(Saved entries)
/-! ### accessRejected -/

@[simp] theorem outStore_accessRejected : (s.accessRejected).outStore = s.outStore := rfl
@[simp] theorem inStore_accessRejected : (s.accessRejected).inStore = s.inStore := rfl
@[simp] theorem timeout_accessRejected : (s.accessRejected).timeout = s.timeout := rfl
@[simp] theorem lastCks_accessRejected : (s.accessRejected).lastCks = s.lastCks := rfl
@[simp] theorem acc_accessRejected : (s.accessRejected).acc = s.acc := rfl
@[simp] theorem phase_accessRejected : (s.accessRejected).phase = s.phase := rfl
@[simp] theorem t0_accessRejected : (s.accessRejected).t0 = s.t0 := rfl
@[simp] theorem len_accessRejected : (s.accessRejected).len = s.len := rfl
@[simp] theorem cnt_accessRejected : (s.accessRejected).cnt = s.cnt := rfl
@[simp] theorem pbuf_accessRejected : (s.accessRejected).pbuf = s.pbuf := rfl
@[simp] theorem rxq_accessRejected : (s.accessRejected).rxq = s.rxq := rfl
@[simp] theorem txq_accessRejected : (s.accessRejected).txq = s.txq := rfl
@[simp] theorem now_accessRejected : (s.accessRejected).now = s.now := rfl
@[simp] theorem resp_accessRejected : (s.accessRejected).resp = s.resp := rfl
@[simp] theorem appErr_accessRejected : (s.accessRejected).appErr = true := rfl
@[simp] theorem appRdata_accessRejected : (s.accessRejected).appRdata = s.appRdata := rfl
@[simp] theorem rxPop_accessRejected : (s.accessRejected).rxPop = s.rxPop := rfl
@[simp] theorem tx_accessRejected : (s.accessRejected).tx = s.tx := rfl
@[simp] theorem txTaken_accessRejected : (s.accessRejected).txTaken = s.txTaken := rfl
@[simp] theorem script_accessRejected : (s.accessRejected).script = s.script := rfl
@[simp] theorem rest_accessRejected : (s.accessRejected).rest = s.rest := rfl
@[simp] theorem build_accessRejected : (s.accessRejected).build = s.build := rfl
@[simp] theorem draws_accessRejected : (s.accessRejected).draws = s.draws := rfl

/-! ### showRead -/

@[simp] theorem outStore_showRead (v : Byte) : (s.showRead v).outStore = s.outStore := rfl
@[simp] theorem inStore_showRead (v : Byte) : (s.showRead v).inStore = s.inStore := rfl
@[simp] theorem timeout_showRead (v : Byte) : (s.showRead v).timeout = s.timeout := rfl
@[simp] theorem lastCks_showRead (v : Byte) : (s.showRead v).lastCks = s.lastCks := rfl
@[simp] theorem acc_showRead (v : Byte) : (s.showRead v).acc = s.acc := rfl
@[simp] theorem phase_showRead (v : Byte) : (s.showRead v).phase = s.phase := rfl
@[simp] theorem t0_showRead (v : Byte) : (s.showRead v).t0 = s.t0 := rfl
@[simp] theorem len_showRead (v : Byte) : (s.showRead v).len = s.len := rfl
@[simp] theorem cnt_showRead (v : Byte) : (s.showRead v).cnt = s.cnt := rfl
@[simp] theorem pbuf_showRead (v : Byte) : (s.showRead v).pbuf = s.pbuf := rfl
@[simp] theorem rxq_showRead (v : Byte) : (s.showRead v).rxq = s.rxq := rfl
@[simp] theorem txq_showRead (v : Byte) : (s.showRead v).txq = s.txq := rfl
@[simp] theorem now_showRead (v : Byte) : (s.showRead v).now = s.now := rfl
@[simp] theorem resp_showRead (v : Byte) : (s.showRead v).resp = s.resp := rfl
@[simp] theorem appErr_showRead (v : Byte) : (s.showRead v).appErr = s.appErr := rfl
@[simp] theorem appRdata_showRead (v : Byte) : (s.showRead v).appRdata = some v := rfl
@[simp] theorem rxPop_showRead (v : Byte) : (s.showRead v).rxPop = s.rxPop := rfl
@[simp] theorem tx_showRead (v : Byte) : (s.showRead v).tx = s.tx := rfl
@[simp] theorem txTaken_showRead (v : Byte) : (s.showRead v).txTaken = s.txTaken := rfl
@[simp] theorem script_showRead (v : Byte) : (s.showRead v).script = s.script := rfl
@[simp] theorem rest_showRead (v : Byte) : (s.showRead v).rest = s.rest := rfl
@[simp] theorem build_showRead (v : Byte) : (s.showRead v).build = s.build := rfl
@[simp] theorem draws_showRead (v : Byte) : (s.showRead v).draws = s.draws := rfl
---
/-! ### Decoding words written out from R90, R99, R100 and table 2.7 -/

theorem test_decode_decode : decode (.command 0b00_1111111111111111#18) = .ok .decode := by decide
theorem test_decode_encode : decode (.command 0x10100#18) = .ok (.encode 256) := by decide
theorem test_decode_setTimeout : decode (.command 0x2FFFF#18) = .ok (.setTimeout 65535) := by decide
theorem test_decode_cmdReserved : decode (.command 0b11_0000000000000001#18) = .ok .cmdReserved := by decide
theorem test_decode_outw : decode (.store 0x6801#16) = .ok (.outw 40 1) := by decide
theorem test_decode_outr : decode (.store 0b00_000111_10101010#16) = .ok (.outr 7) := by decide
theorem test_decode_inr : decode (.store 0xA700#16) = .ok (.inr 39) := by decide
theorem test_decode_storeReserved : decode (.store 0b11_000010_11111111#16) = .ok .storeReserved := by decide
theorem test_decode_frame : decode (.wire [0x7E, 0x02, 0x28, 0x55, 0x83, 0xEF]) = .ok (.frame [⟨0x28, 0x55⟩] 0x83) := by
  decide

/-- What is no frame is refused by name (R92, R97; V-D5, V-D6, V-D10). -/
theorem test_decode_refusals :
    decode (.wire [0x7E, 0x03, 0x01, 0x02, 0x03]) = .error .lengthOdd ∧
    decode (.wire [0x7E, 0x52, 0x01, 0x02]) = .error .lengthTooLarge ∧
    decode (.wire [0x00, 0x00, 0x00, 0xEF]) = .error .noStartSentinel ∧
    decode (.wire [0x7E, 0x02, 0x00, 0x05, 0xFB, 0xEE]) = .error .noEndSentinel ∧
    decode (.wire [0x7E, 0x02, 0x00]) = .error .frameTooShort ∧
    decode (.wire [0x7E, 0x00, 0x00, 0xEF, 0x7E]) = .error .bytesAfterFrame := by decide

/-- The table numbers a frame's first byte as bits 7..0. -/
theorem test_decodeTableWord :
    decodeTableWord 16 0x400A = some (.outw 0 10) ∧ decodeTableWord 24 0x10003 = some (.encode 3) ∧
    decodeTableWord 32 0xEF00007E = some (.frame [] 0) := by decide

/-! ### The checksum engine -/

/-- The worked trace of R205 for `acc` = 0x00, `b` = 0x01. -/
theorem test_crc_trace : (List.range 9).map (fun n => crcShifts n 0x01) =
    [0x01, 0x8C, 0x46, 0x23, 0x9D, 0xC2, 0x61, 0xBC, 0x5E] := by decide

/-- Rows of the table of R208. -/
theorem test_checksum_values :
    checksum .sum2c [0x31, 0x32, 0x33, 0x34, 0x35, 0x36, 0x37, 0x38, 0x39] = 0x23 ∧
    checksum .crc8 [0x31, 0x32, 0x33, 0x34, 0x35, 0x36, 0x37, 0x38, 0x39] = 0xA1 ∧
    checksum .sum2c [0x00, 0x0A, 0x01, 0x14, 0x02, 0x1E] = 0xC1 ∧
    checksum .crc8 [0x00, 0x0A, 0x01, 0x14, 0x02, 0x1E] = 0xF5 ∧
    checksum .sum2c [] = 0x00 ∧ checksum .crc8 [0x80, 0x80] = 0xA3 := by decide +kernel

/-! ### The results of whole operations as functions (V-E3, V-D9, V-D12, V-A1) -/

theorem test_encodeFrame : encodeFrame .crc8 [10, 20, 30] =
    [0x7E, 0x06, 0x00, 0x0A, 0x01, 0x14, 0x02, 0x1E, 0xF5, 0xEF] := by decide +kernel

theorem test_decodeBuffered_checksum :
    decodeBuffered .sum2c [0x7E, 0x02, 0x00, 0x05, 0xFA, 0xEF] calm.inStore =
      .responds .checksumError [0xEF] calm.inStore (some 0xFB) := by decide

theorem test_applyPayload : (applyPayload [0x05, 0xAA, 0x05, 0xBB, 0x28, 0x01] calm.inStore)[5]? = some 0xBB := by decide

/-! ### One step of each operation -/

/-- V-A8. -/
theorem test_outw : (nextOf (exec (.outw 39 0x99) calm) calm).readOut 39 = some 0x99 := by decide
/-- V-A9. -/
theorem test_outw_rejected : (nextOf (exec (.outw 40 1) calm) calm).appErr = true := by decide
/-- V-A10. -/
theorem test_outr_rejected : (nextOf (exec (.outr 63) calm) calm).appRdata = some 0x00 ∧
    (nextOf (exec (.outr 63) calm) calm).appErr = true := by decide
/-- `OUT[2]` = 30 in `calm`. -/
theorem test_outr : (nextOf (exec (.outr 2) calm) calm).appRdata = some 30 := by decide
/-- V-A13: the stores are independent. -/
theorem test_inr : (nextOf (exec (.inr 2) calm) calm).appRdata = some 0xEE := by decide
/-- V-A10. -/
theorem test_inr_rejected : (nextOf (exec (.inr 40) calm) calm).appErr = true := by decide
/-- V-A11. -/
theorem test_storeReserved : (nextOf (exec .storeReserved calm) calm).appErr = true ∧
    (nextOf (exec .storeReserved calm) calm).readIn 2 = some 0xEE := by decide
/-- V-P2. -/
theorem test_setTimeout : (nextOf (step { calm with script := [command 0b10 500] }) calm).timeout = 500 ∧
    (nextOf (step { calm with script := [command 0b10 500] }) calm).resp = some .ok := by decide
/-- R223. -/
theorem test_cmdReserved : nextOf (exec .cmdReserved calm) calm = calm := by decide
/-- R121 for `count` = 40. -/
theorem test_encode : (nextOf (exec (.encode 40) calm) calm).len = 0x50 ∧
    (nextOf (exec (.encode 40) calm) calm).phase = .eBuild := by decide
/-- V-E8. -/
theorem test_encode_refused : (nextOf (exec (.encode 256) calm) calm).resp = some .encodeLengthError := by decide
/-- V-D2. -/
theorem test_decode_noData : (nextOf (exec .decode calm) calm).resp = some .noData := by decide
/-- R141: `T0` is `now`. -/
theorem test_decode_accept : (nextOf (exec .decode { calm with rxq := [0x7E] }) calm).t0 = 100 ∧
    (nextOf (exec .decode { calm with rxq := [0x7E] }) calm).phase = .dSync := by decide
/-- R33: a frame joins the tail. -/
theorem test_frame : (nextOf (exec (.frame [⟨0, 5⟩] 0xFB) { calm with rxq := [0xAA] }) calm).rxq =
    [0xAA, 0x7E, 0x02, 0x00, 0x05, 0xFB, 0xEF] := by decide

### PROBLEM TO WORK ON
Lines with the string "rxPop": say how many appear in the entries above, giving the number alone.

### OUTPUT OF THE EXERCISE
2